My response: Is wealth created when you go to a barber and have your hair cut? Of course it is. You pay the barber out of your after-tax income, which is your wealth, and he adds it to his after-tax income, which is his wealth. $10 has changed hands, and nothing seems to have been created in dollar terms, yet your hair is cut. That is the gain to society. If society is run so poorly that you cannot afford to have your hair cut, there is no work for the barber and his wealth is diminished. What does he do with the $10. He now has the wherewithal, the wealth if you will, to come to you and ask you to cut his grass this weekend. At the end of the weekend, the $10 has made a round-trip, no wealth seems to have been created in the sense you meant it, yet your hair is cut and his grass is cut. When the government is able to keep track of such transactions, it will demand some of the $10 you pay the barber and will then demand some of the $10 the barber pays you. Up to a point, it's worth it in a complex society to give the government its due, because it has provided the "money" instead of you having to barter a haircut for a grasscut. In a complex society, you really don't have time to walk around the community with a sign saying "Will cut grass for haircut."

Now, you can increase your wealth if you can learn to cut grass better or faster, which means you can either charge more than $10 or can get $10 for a half-hour of work instead of an hour. If you can rent a power mower instead of a manual mower, you are essentially investing after-tax income on the chance that it will increase your earning power. If you dream up a better way of building a power mower, and can get it patented, you can sell it or lease it to thousands or millions of grass cutters, and you will become enormously wealthy, with more money than you can possibly spend on haircuts or anything else in your lifetime.

But what about gambling? Gambling resorts provide services that are the equivalent of hair cuts. You take $100 to a casino and over an evening's time at the slot machines, you leave it there. The casino has the $100, and you have the equivalent of a hair cut -- except in this case you have acquired an evening's worth of entertainment as well as the opportunity to increase your wealth in the process, if you are lucky. The people who own the casinos are nothing more than bankers -- financial intermediaries is the usual expression -- who arrange a place where the fellow who cuts hair and the fellow who cuts grass bring their day's wages, say $100, for fun and possible profit. The amount the casino owner takes from each transaction is quite precise, although occasionally someone will figure out how to beat the odds -- say by counting cards at blackjack. If you shoot craps, over the course of an evening, the casino takes about 1.5% from each transaction, whether you are betting with the house or against the house. This 1.5% is the equivalent of a fee you are prepared to pay a bank to put you together with people who have more money than they need to spend, and wish to have it put to use -- say in the construction of a home -- which you will pay back over time, with interest. Part of the interest goes to the bank, part to the bank depositor.

If you are looking for an argument against gambling in the economic realm, you are more likely to find it in the tax codes. All growth is the result of risk taking.

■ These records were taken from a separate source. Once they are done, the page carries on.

-- ==== Sys2Proof/Safety.lean ====
section
/-! DEFINITION. What a run of the block may be relied on for: the invariants of 10_state.md R40, the end of a frame
(70_reset_and_hazards.md R207), and the ways two records can agree. -/

namespace Sys2Proof.Machine

/-- No error flag is set: the premise of a claim about a frame's output (70_reset_and_hazards.md R207). -/
abbrev Block.noErrors (b : Block) : Prop := b.err_ovf = false ∧ b.err_udf = false ∧ b.err_cmd = false

/-- "A frame has ended when DONE = 1 and OUT_VALID = 0" (R207). -/
abbrev Block.frameEnded (b : Block) : Prop := b.done = true ∧ b.out_full = false

/-- Two records agree but for `dim_w` and `dim_h`. -/
def Block.sameButDim (a b : Block) : Prop := { a with dim_w := b.dim_w, dim_h := b.dim_h } = b

/-- Two records agree but for the error flags. -/
def Block.sameButErrors (a b : Block) : Prop :=
  { a with err_ovf := b.err_ovf, err_udf := b.err_udf, err_cmd := b.err_cmd } = b

/-! ### The invariants of 10_state.md R40, clause by clause -/

/-- R40.1: `not (busy and done)`. -/
abbrev Block.busyNotDone (b : Block) : Prop := ¬(b.busy = true ∧ b.done = true)

/-- R40.2: a running frame has an area and its position is inside it. -/
abbrev Block.positionInFrame (b : Block) : Prop :=
  b.busy = true → 1 ≤ b.cfg_w.toNat ∧ 1 ≤ b.cfg_h.toNat ∧ b.x.toNat < b.cfg_w.toNat ∧ b.y.toNat < b.cfg_h.toNat

/-- R40.3: `nbits = x mod 8`, and both are 0 while no frame runs. -/
abbrev Block.bitsFollowColumn (b : Block) : Prop :=
  b.nbits.toNat = b.x.toNat % 8 ∧ (b.busy = false → b.x = 0 ∧ b.nbits = 0)

/-- R40.4: `acc < 2^nbits`. -/
abbrev Block.accFits (b : Block) : Prop := b.acc.toNat < 2 ^ b.nbits.toNat

/-- R40.5: `count = y * ceil(cfg_w / 8) + (x div 8)`. -/
abbrev Block.countFollowsPosition (b : Block) : Prop :=
  b.count.toNat = b.y.toNat * rowBytes b.cfg_w.toNat + b.x.toNat / 8

/-- R40.6: where a frame that took all its pixels stands; in the zero-area case `y = 0` and `count = 0`. -/
abbrev Block.doneAtEnd (b : Block) : Prop :=
  b.done = true →
    b.x = 0 ∧ (b.y = b.cfg_h ∨ b.cfg_w = 0 ∨ b.cfg_h = 0) ∧ (b.cfg_w = 0 ∨ b.cfg_h = 0 → b.y = 0 ∧ b.count = 0)

/-- R40.7: `count ≤ 536 862 720` and `y ≤ cfg_h`. -/
abbrev Block.countBounded (b : Block) : Prop := b.count.toNat ≤ 536862720 ∧ b.y.toNat ≤ b.cfg_h.toNat

/-- R40.8: `out_full → count ≥ 1`. -/
abbrev Block.waitingByteCounted (b : Block) : Prop := b.out_full = true → 1 ≤ b.count.toNat

/-- R40.9: when `done = 1` and `out_full = 0`, `count = cfg_h * ceil(cfg_w / 8)`. -/
abbrev Block.doneCount (b : Block) : Prop :=
  b.done = true ∧ b.out_full = false → b.count.toNat = b.cfg_h.toNat * rowBytes b.cfg_w.toNat

/-- The nine invariants of R40. -/
abbrev Block.Inv (b : Block) : Prop :=
  b.busyNotDone ∧ b.positionInFrame ∧ b.bitsFollowColumn ∧ b.accFits ∧ b.countFollowsPosition ∧ b.doneAtEnd ∧
    b.countBounded ∧ b.waitingByteCounted ∧ b.doneCount

end Sys2Proof.Machine
end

If you invest your after-tax income as a barber in a bigger shop, hiring more barbers, you need to feel the effort will produce greater wealth for you -- more after-tax income that is available to be spent on goods and services. If the after-tax return on a bigger shop is small or negative, you may decide to hell with it, and go to Vegas to attempt quickly to increase your wealth by a streak of good luck. In this model, you can see that lowering the tax rates on investments in barber shops, as well as lower tax rates on people who need haircuts, will cause the gambling that people do at casinos to drop off and the gambling they do on the productive efforts of each other to increase.

In this sense, you can do battle against Sodom and Gomorrah by cutting tax rates where they most discourage people from investing in each other. This is why supply-side leaders, like Jack Kemp, urge elimination of the capital-gains tax. There is nothing that would do more to reduce gambling as a prosperous industry than a cut or elimination of the capital gains tax. The prospect that President Clinton and the GOP Congress will do this next year is already having a dampening effect on stocks traded on Wall Street that are related to casino gambling. Earlier this year, I wrote a client letter, "Wynning and Trumping in Sodom and Gomorrah," which I append to this lesson. Thank you Brian for your most interesting question. If you wish to read more in detail about gambling economics, from one of the best economists in the world, I suggest you look into the works of Reuven Brenner of McGill University in Montreal. Reuven, a good friend, has written: History -- the Human Gamble (1983); Betting on Ideas (1985); Rivalry (1987); Gambling and Speculation (with Gabrielle Brenner, 1990); Educating Economists (with David Colander, 1992); and Labyrinths of Prosperity (1994).

Student Kevin Isbister has been brooding on Lesson No. 4, in which we discussed casino gambling and how it becomes more attractive to the masses when there is less risk-taking available in the economy at large. Says he: [Your] reasoning implies that something that I don't believe is a reasonable assumption; that the people who most frequent gambling establishments have the means to invest. Casinos around the country aren't patronized en masse by rich Texas oilmen, who possess the financial means and likely the accompanying smarts to recognize a bad investment when they see them. The bulk of a casino's income is generated by lower middle-class to outright poor people who are enticed by the chance, remote as it is, to pull themselves into a higher tax bracket by putting some quarters in a slot machine."

The assumption of mine which you infer is that I wish to have the very rich who are in the casinos bet instead on small business. I was trying to make the argument that casino gambling in some, but not all ways, is a symptom of the problems in the general political economy -- where it has become increasingly difficult for an ambitious poor man to lift himself up by hard work, risk-taking and enterprise. Perhaps it would help if I turned the problem around, and began with a perfectly functioning political economy, and you would see that casino gambling and state lotteries do lose much of their appeal when individuals can work hard and save a sufficient amount to either invest in others in order to climb into a higher economic class, or invest in themselves to that end.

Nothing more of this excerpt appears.